The sneer at the dead girl pierced something in him which set his brain clear. This was a wicked woman, and she was lying to him. "That's a likely story!" he said with rough contempt, and she winced for the first time, although, with his eyes on the ground, he did not mark it.
"It is one that will keep for the present," she said, instantly recovering her coolness. "Well, fortunately I was able to make friends with Susan's maid. It is a way I have with that sort of person, although it is true that my own brute of a woman gave me away."
"Yes, she gave you away," said the Squire, more quick-witted than ordinarily.
"Lied about me, I ought to have said," she corrected herself, with a blink of the eyelids. "I see I must be careful to choose my words.

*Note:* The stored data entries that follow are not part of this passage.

-- ==== Sys2Proof/Laws/Memory.lean ====
section
/-!
SUPPORT. Memory: reading after writing, and the canonical form that every memory operation keeps.
-/

namespace Sys2Proof.Machine

/-! ## The list of cells -/

/-- A byte read after a write: the value written, or what stood there. -/
theorem Memory.read_write (m : List Host.Cell) (hm : m.Pairwise fun c d => c.1 < d.1) (a : Nat) (v : Byte) (b : Nat) :
    Memory.read (Memory.write m a v) b = if b = a then v else Memory.read m b := by
  induction m with
  | nil =>
    by_cases hv : v = Memory.unlisted
    · by_cases hb : b = a <;> simp [Memory.write, Memory.read, hv, hb]
    · by_cases hb : b = a <;> simp [Memory.write, Memory.read, hv, hb]
  | cons c m ih =>
    obtain ⟨k, x⟩ := c
    have hk : ∀ d ∈ m, k < d.1 := (List.pairwise_cons.mp hm).1
    have hm' := (List.pairwise_cons.mp hm).2
    have absent : ∀ n, n ≤ k → Memory.read m n = Memory.unlisted := by
      intro n hn
      clear ih hm hm'
      induction m with
      | nil => rfl
      | cons d m ih2 =>
        have hd : k < d.1 := hk d (by simp)
        have : n ≠ d.1 := by omega
        simp only [Memory.read, this, if_false]
        exact ih2 fun e he => hk e (by simp [he])
    simp only [Memory.write]
    by_cases h1 : a < k
    · rw [if_pos h1]
      by_cases hv : v = Memory.unlisted
      · rw [if_pos hv]
        by_cases hb : b = a
        · have : b ≠ k := by omega
          simp [Memory.read, hb, hv, absent a (by omega), show a ≠ k by omega]
        · simp [hb]
      · rw [if_neg hv]
        by_cases hb : b = a <;> simp [Memory.read, hb]
    · rw [if_neg h1]
      by_cases h2 : a = k
      · rw [if_pos h2]
        by_cases hv : v = Memory.unlisted
        · rw [if_pos hv]
          by_cases hb : b = a
          · simp [hb, hv, absent a (by omega)]
          · simp [Memory.read, hb, show b ≠ k by omega]
        · rw [if_neg hv]
          by_cases hb : b = a
          · simp [Memory.read, hb]
          · simp [Memory.read, hb, show b ≠ k by omega]
      · rw [if_neg h2]
        simp only [Memory.read, ih hm']
        by_cases hb : b = k
        · simp [hb, show k ≠ a by omega]
        · simp [hb]

/-- A cell of memory after a write is the new one or an old one at another address. -/
theorem Memory.mem_write (m : List Host.Cell) (a : Nat) (v : Byte) (c : Host.Cell) (h : c ∈ Memory.write m a v) :
    (c = (a, v) ∧ v ≠ Memory.unlisted) ∨ c ∈ m := by
  induction m with
  | nil =>
    simp only [Memory.write] at h
    split at h
    · cases h
    · left; simp_all
  | cons d m ih =>
    obtain ⟨k, x⟩ := d
    simp only [Memory.write] at h
    split at h
    · split at h
      · exact .inr h
      · rcases List.mem_cons.mp h with h | h
        · left; simp_all
        · exact .inr h
    · split at h
      · split at h
        · exact .inr (List.mem_cons_of_mem _ h)
        · rcases List.mem_cons.mp h with h | h
          · left; simp_all
          · exact .inr (List.mem_cons_of_mem _ h)
      · rcases List.mem_cons.mp h with h | h
        · exact .inr (by simp [h])
        · rcases ih h with h | h
          · exact .inl h
          · exact .inr (List.mem_cons_of_mem _ h)

/-- A write keeps the canonical form. -/
theorem Memory.wf_write (m : List Host.Cell) (hm : Memory.wf m) (a : Nat) (ha : a < 2 ^ 32) (v : Byte) :
    Memory.wf (Memory.write m a v) := by
  refine ⟨?_, fun c hc => ?_⟩
  · obtain ⟨hp, -⟩ := hm
    induction m with
    | nil => simp only [Memory.write]; split <;> simp
    | cons d m ih =>
      obtain ⟨k, x⟩ := d
      have hk : ∀ d ∈ m, k < d.1 := (List.pairwise_cons.mp hp).1
      have hp' := (List.pairwise_cons.mp hp).2
      simp only [Memory.write]
      split
      · split
        · exact hp
        · refine List.pairwise_cons.mpr ⟨fun e he => ?_, hp⟩
          rcases List.mem_cons.mp he with he | he
          · subst he; assumption
          · exact Nat.lt_trans (by assumption) (hk e he)
      · split
        · subst_vars
          split
          · exact hp'
          · exact List.pairwise_cons.mpr ⟨hk, hp'⟩
        · refine List.pairwise_cons.mpr ⟨fun e he => ?_, ih hp'⟩
          rcases Memory.mem_write _ _ _ _ he with he | he
          · rw [he.1]; show k < a; omega
          · exact hk e he
  · rcases Memory.mem_write _ _ _ _ hc with h | h
    · rw [h.1]; exact ⟨ha, h.2⟩
    · exact hm.2 c h

/-! ## Bytes and wider data -/

theorem State.memWf_writeByte (s : State) (h : s.memWf) (a : Word) (v : Byte) : (s.writeByte a v).memWf :=
  Memory.wf_write _ h _ a.isLt _
theorem State.memWf_writeHalf (s : State) (h : s.memWf) (a : Word) (v : Half) : (s.writeHalf a v).memWf :=
  State.memWf_writeByte _ (State.memWf_writeByte _ h _ _) _ _
theorem State.memWf_writeWord (s : State) (h : s.memWf) (a : Word) (v : Word) : (s.writeWord a v).memWf :=
  State.memWf_writeHalf _ (State.memWf_writeHalf _ h _ _) _ _
theorem State.memWf_writeDWord (s : State) (h : s.memWf) (a : Word) (v : DWord) : (s.writeDWord a v).memWf :=
  State.memWf_writeWord _ (State.memWf_writeWord _ h _ _) _ _
theorem State.memWf_writeQWord (s : State) (h : s.memWf) (a : Word) (v : QWord) : (s.writeQWord a v).memWf :=
  State.memWf_writeDWord _ (State.memWf_writeDWord _ h _ _) _ _

/-- Reset memory lists nothing. -/
theorem State.memWf_reset : State.reset.memWf := by
  simp [State.memWf, State.reset, State.resetOf, Memory.wf]

/-- R201: a byte after a byte store. -/
theorem State.readByte_writeByte (s : State) (h : s.memWf) (a : Word) (v : Byte) (b : Word) :
    (s.writeByte a v).readByte b = if b = a then v else s.readByte b := by
  simp only [State.readByte, State.writeByte, Memory.read_write _ h.1]
  by_cases e : b = a
  · simp [e]
  · simp [e, show b.toNat ≠ a.toNat from fun n => e (BitVec.eq_of_toNat_eq n)]

/-- R201: bytes outside a halfword, word, double word or quad word stored keep their values. -/
theorem State.readByte_writeHalf_outside (s : State) (h : s.memWf) (a : Word) (v : Half) (b : Word)
    (hb : ¬ storedBytes a 2 b) : (s.writeHalf a v).readByte b = s.readByte b := by
  unfold storedBytes at hb
  have h0 : b ≠ a := by bv_omega
  have h1 : b ≠ a + 1 := by bv_omega
  unfold State.writeHalf
  rw [State.readByte_writeByte _ (State.memWf_writeByte _ h _ _), State.readByte_writeByte _ h, if_neg h1, if_neg h0]

@[inherit_doc State.readByte_writeHalf_outside]
theorem State.readByte_writeWord_outside (s : State) (h : s.memWf) (a : Word) (v : Word) (b : Word)
    (hb : ¬ storedBytes a 4 b) : (s.writeWord a v).readByte b = s.readByte b := by
  unfold storedBytes at hb
  unfold State.writeWord
  rw [State.readByte_writeHalf_outside _ (State.memWf_writeHalf _ h _ _) _ _ _ (by unfold storedBytes; bv_omega),
    State.readByte_writeHalf_outside _ h _ _ _ (by unfold storedBytes; bv_omega)]

@[inherit_doc State.readByte_writeHalf_outside]
theorem State.readByte_writeDWord_outside (s : State) (h : s.memWf) (a : Word) (v : DWord) (b : Word)
    (hb : ¬ storedBytes a 8 b) : (s.writeDWord a v).readByte b = s.readByte b := by
  unfold storedBytes at hb
  unfold State.writeDWord
  rw [State.readByte_writeWord_outside _ (State.memWf_writeWord _ h _ _) _ _ _ (by unfold storedBytes; bv_omega),
    State.readByte_writeWord_outside _ h _ _ _ (by unfold storedBytes; bv_omega)]

@[inherit_doc State.readByte_writeHalf_outside]
theorem State.readByte_writeQWord_outside (s : State) (h : s.memWf) (a : Word) (v : QWord) (b : Word)
    (hb : ¬ storedBytes a 16 b) : (s.writeQWord a v).readByte b = s.readByte b := by
  unfold storedBytes at hb
  unfold State.writeQWord
  rw [State.readByte_writeDWord_outside _ (State.memWf_writeDWord _ h _ _) _ _ _ (by unfold storedBytes; bv_omega),
    State.readByte_writeDWord_outside _ h _ _ _ (by unfold storedBytes; bv_omega)]

/-! ## Byte order -/

/-- The bits of two halves of two bytes each are those of four bytes. -/
theorem word_of_halves (b3 b2 b1 b0 : Byte) : ((b3 ++ b2 : Half) ++ (b1 ++ b0 : Half) : Word) = (b3 ++ b2 ++ b1 ++ b0 : Word) := by
  apply BitVec.eq_of_getLsbD_eq
  intro i hi
  simp only [BitVec.getLsbD_append]
  split_ifs <;> first | rfl | omega

/-- R200: a word by its bytes, the one at the lower address lower. -/
theorem State.readWord_bytes (s : State) (a : Word) :
    s.readWord a = s.readByte (a + 3) ++ s.readByte (a + 2) ++ s.readByte (a + 1) ++ s.readByte a := by
  have e : a + 2 + 1 = a + 3 := by bv_omega
  rw [State.readWord, State.readHalf, State.readHalf, e, word_of_halves]

/-- Byte `k` of a halfword and of a word, counted from the lowest. -/
theorem byte_of_half (b1 b0 : Byte) {k : Nat} (hk : k < 2) : (b1 ++ b0 : Half).extractLsb' (8 * k) 8 = [b0, b1].getD k 0 := by
  apply BitVec.eq_of_getLsbD_eq
  intro i hi
  rw [BitVec.getLsbD_extractLsb']
  simp only [BitVec.getLsbD_append, hi, decide_true, Bool.true_and]
  interval_cases k <;> simp only [List.getD_cons_zero, List.getD_cons_succ] <;> split_ifs <;> first | omega | (congr 1; omega)
@[inherit_doc byte_of_half]
theorem byte_of_word (b3 b2 b1 b0 : Byte) {k : Nat} (hk : k < 4) :
    (b3 ++ b2 ++ b1 ++ b0 : Word).extractLsb' (8 * k) 8 = [b0, b1, b2, b3].getD k 0 := by
  apply BitVec.eq_of_getLsbD_eq
  intro i hi
  rw [BitVec.getLsbD_extractLsb']
  simp only [BitVec.getLsbD_append, hi, decide_true, Bool.true_and]
  interval_cases k <;> simp only [List.getD_cons_zero, List.getD_cons_succ] <;> split_ifs <;> first | omega | (congr 1; omega)

/-- Byte `k` of the low halfword of a word is byte `k` of the word. -/
theorem extract_setWidth (v : Word) {k : Nat} (hk : k < 2) : (v.setWidth 16 : Half).extractLsb' (8 * k) 8 = v.extractLsb' (8 * k) 8 := by
  apply BitVec.eq_of_getLsbD_eq
  intro i hi
  simp only [BitVec.getLsbD_extractLsb', BitVec.getLsbD_setWidth, hi, decide_true, Bool.true_and]
  rw [decide_eq_true (by omega), Bool.true_and]

/-! ## What is stored is read back -/

/-- R200, R201: what is stored is read back. -/
theorem State.readHalf_writeHalf (s : State) (h : s.memWf) (a : Word) (v : Half) : (s.writeHalf a v).readHalf a = v := by
  have h1 : a ≠ a + 1 := by bv_omega
  unfold State.readHalf State.writeHalf
  rw [State.readByte_writeByte _ (State.memWf_writeByte _ h _ _), if_pos rfl,
    State.readByte_writeByte _ (State.memWf_writeByte _ h _ _), if_neg h1, State.readByte_writeByte _ h, if_pos rfl]
  exact BitVec.extractLsb'_append_extractLsb'_eq_extractLsb' (by rfl) |>.trans (by simp)

/-- R200: a halfword away from the bytes stored. -/
theorem State.readHalf_writeHalf_outside (s : State) (h : s.memWf) (a b : Word) (v : Half)
    (h0 : ¬ storedBytes a 2 b) (h1 : ¬ storedBytes a 2 (b + 1)) : (s.writeHalf a v).readHalf b = s.readHalf b := by
  unfold State.readHalf
  rw [State.readByte_writeHalf_outside _ h _ _ _ h0, State.readByte_writeHalf_outside _ h _ _ _ h1]

@[inherit_doc State.readHalf_writeHalf]
theorem State.readWord_writeWord (s : State) (h : s.memWf) (a : Word) (v : Word) : (s.writeWord a v).readWord a = v := by
  unfold State.readWord State.writeWord
  rw [State.readHalf_writeHalf _ (State.memWf_writeHalf _ h _ _),
    State.readHalf_writeHalf_outside _ (State.memWf_writeHalf _ h _ _) _ _ _
      (by unfold storedBytes; bv_omega) (by unfold storedBytes; bv_omega),
    State.readHalf_writeHalf _ h]
  exact BitVec.extractLsb'_append_extractLsb'_eq_extractLsb' (by rfl) |>.trans (by simp)

/-- R200: a word away from the bytes stored. -/
theorem State.readWord_writeWord_outside (s : State) (h : s.memWf) (a b : Word) (v : Word)
    (hb : ∀ n, n < 4 → ¬ storedBytes a 4 (b + BitVec.ofNat 32 n)) : (s.writeWord a v).readWord b = s.readWord b := by
  have h0 : ¬ storedBytes a 4 b := by simpa using hb 0 (by omega)
  have h1 : ¬ storedBytes a 4 (b + 1) := hb 1 (by omega)
  have h2 : ¬ storedBytes a 4 (b + 2) := hb 2 (by omega)
  have h3 : ¬ storedBytes a 4 (b + 3) := hb 3 (by omega)
  unfold State.readWord State.readHalf
  rw [State.readByte_writeWord_outside _ h _ _ _ h0, State.readByte_writeWord_outside _ h _ _ _ h1,
    State.readByte_writeWord_outside _ h _ _ _ h2, State.readByte_writeWord_outside _ h _ _ (b + 2 + 1) (by
      rw [show b + 2 + 1 = b + 3 by bv_omega]; exact h3)]

@[inherit_doc State.readHalf_writeHalf]
theorem State.readDWord_writeDWord (s : State) (h : s.memWf) (a : Word) (v : DWord) :
    (s.writeDWord a v).readDWord a = v := by
  unfold State.readDWord State.writeDWord
  rw [State.readWord_writeWord _ (State.memWf_writeWord _ h _ _),
    State.readWord_writeWord_outside _ (State.memWf_writeWord _ h _ _) _ _ _
      (by intro n hn; unfold storedBytes; bv_omega),
    State.readWord_writeWord _ h]
  exact BitVec.extractLsb'_append_extractLsb'_eq_extractLsb' (by rfl) |>.trans (by simp)

end Sys2Proof.Machine
end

Words mean so much with you, don't they? Acts so little. If you can say you haven't paid a bribe, it doesn't in the least matter that you have let it be done and taken advantage of it. Well, I made friends with her to begin with. She had just heard of Susan's death and wanted to talk about it. She couldn't keep her foolish mind off the connection between me and Susan, and spoke in such a way that I soon knew I had been right to follow her up. I drew her on--I have always been considered rather clever, you know--and before she knew she had done it she had let out her story. You may be sure I frightened her, when I could safely do so, into telling me the whole of it. I heard what a fright dear Humphrey was in--a nice young man that--came to my trial, I believe, jingling the stolen money in his pocket."